*** SOURCE DATA Section Begins ***

def State.loadLink (s : State) (im : Image) (p : LinkPlan) : Option LoadFail :=
  let l := p.l.val
  let bad := fun t => ({ reason := lrLink, unit := l, detail := t } : LoadFail)
  need (!s.absent (P.LINK l)) (bad l)
    |>.or (flitTicksOk im.nEpochs l (p.rx.map (fun f => f.tick)))
    |>.or (flitTicksOk im.nEpochs l (p.tx.map (fun f => f.tick)))
    |>.or (needAll p.rx (fun f => decide (1 ≤ f.dests.length) && decide (f.dests.length ≤ 8)
        && decide ((f.dests.filter (fun d => match d with
          | .xbar _ => true
          | _ => false)).length ≤ 1)
        && f.dests.all (fun d => match d with
          | .forward o => im.plans.any (fun q => decide (q.l = o) && q.tx.any (fun x => decide (x.tick = f.tick + 5) && decide (x.src = .forward)))
          | .reduceIn o => (imRuns im o.val).any (fun r => decide (r.src = l) && r.ticks.contains (f.tick + 5))
          | .xbar _ => true)) (fun f => bad f.tick))
    |>.or (needAll p.tx (fun x => match x.src with
        | .forward => decide ((im.plans.filter (fun q => decide (5 ≤ x.tick) && q.rx.any (fun f => decide (f.tick = x.tick - 5) && f.dests.contains (.forward p.l)))).length = 1)
        | .reduce => !x.half && (imRuns im l).any (fun r => !r.sink && r.ticks.contains x.tick)
        | .xbar => im.xbar.any (fun y => decide (y.dst = .link p.l) && decide (y.tick + 6 ≤ x.tick))
            || im.frames.any (fun f => decide (entryDir f.entry = 1) && f.ports.contains (.link p.l))) (fun x => bad x.tick))

def loadReduce (im : Image) (p : ReducePlan) : Option LoadFail :=
  let l := p.l.val
  let bad := fun t => ({ reason := lrLink, unit := l, detail := t } : LoadFail)
  let lanes := fun (k : Bool) => ((p.runs.map runOf).filter (fun r => r.sink == k)).flatMap (fun r => r.ticks)
  need (decide (p.runs.length ≤ 2048)) (bad l)
    |>.or (needAll p.runs runOk (fun d => bad (runOf d).start))
    |>.or ((firstDup id (lanes false)).map bad)
    |>.or ((firstDup id (lanes true)).map bad)
    |>.or (needAll (p.runs.map runOf) (fun r => r.ticks.all (fun t => decide (5 ≤ t) && decide (t < 4096 * im.nEpochs) && presents im r.src (t - 5) (.reduceIn p.l)
        && (r.sink || im.plans.any (fun q => decide (q.l = p.l) && q.tx.any (fun x => decide (x.tick = t) && decide (x.src = .reduce)))))) (fun r => bad r.start))

/-- A direction that the stand uses has an entry of 1 to 1,024 ticks. -/
def latEntryOk (used : Bool) (e : Option Nat) : Bool :=
  !used || (match e with
    | some n => decide (1 ≤ n) && decide (n ≤ 1024)
    | none => false)

def loadLatTable (p : LinkPlan) : Option LoadFail :=
  need (latEntryOk (p.group || !p.rx.isEmpty) p.latRx && latEntryOk (p.group || !p.tx.isEmpty) p.latTx)
    { reason := lrLatTable, unit := p.l.val, detail := p.l.val }

/-- R194, at load and again at arming. -/
def State.loadLatLong (s : State) (im : Image) : Option LoadFail :=
  needAll im.plans (fun p => !(p.group || !p.rx.isEmpty) ||
      (s.linkUp p.l.val && (match p.latRx with
        | some e => decide (s.get (F.LINK_LAT_LAMBDA_RX p.l.val) ≤ e)
        | none => false)))
    (fun p => { reason := lrLatLong, unit := p.l.val, detail := p.l.val })

/-! ## Bundles and engine hazards (R63, R90, R94, R96, R98 to R100, R106, R108) -/

/-- What filled a weight bank, and a buffer's mode and WE, as the walk of one engine finds them in order of issue: format and KB of each
bank, and F32 and WE of each buffer. -/
structure FmtState where
  bank0 : Option (Nat × Nat) := none
  bank1 : Option (Nat × Nat) := none
  buf0  : Option (Bool × BitVec 16) := none
  buf1  : Option (Bool × BitVec 16) := none
  bad   : Option (Nat × Nat) := none
  deriving DecidableEq, Repr

def FmtState.bank (f : FmtState) (w : Bool) : Option (Nat × Nat) := if w then f.bank1 else f.bank0
def FmtState.buf (f : FmtState) (b : Bool) : Option (Bool × BitVec 16) := if b then f.buf1 else f.buf0
def FmtState.setBuf (f : FmtState) (b : Bool) (v : Bool × BitVec 16) : FmtState := if b then { f with buf1 := some v } else { f with buf0 := some v }
def FmtState.fail (f : FmtState) (reason pc : Nat) : FmtState := if f.bad.isSome then f else { f with bad := some (reason, pc) }

/-- R106 and R108 for one bundle. -/
def FmtState.step (f : FmtState) (i : Issue) : FmtState :=
  match i.b.ten with
  | .loadw wfmt kb wsel _ _ =>
    let v := some (wfmt.toNat, kb.toNat + 1)
    if wsel then { f with bank1 := v } else { f with bank0 := v }
  | .mma afmt kb _ _ buf clr wsel we _ _ =>
    let f := match f.bank wsel with
      | none => f.fail lrHazard i.pc
      | some (w, k) =>
        let wide := decide (afmt.toNat ≤ 2)
        if (wide || decide (w ≤ 2)) && decide (w ≠ afmt.toNat) then f.fail lrBundle i.pc
        else if k ≠ kb.toNat + 1 ∨ rate4 w ≠ rate4 afmt.toNat then f.fail lrHazard i.pc else f
    if clr then f.setBuf buf (decide (afmt.toNat ≤ 2), we)
    else if f.buf buf = some (decide (afmt.toNat ≤ 2), we) then f else f.fail lrHazard i.pc
  | .accadd buf _ _ clr we _ _ =>
    if clr then f.setBuf buf (false, we) else if f.buf buf = some (false, we) then f else f.fail lrHazard i.pc
  | _ => f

*** SOURCE DATA Section Ends ***

Give back, exactly as written, the stretch from the line with "R106, R108) -/" through the line with "def FmtState.fail (f", and no other lines from the records above.

/-! ## Bundles and engine hazards (R63, R90, R94, R96, R98 to R100, R106, R108) -/

/-- What filled a weight bank, and a buffer's mode and WE, as the walk of one engine finds them in order of issue: format and KB of each
bank, and F32 and WE of each buffer. -/
structure FmtState where
  bank0 : Option (Nat × Nat) := none
  bank1 : Option (Nat × Nat) := none
  buf0  : Option (Bool × BitVec 16) := none
  buf1  : Option (Bool × BitVec 16) := none
  bad   : Option (Nat × Nat) := none
  deriving DecidableEq, Repr

def FmtState.bank (f : FmtState) (w : Bool) : Option (Nat × Nat) := if w then f.bank1 else f.bank0
def FmtState.buf (f : FmtState) (b : Bool) : Option (Bool × BitVec 16) := if b then f.buf1 else f.buf0
def FmtState.setBuf (f : FmtState) (b : Bool) (v : Bool × BitVec 16) : FmtState := if b then { f with buf1 := some v } else { f with buf0 := some v }
def FmtState.fail (f : FmtState) (reason pc : Nat) : FmtState := if f.bad.isSome then f else { f with bad := some (reason, pc) }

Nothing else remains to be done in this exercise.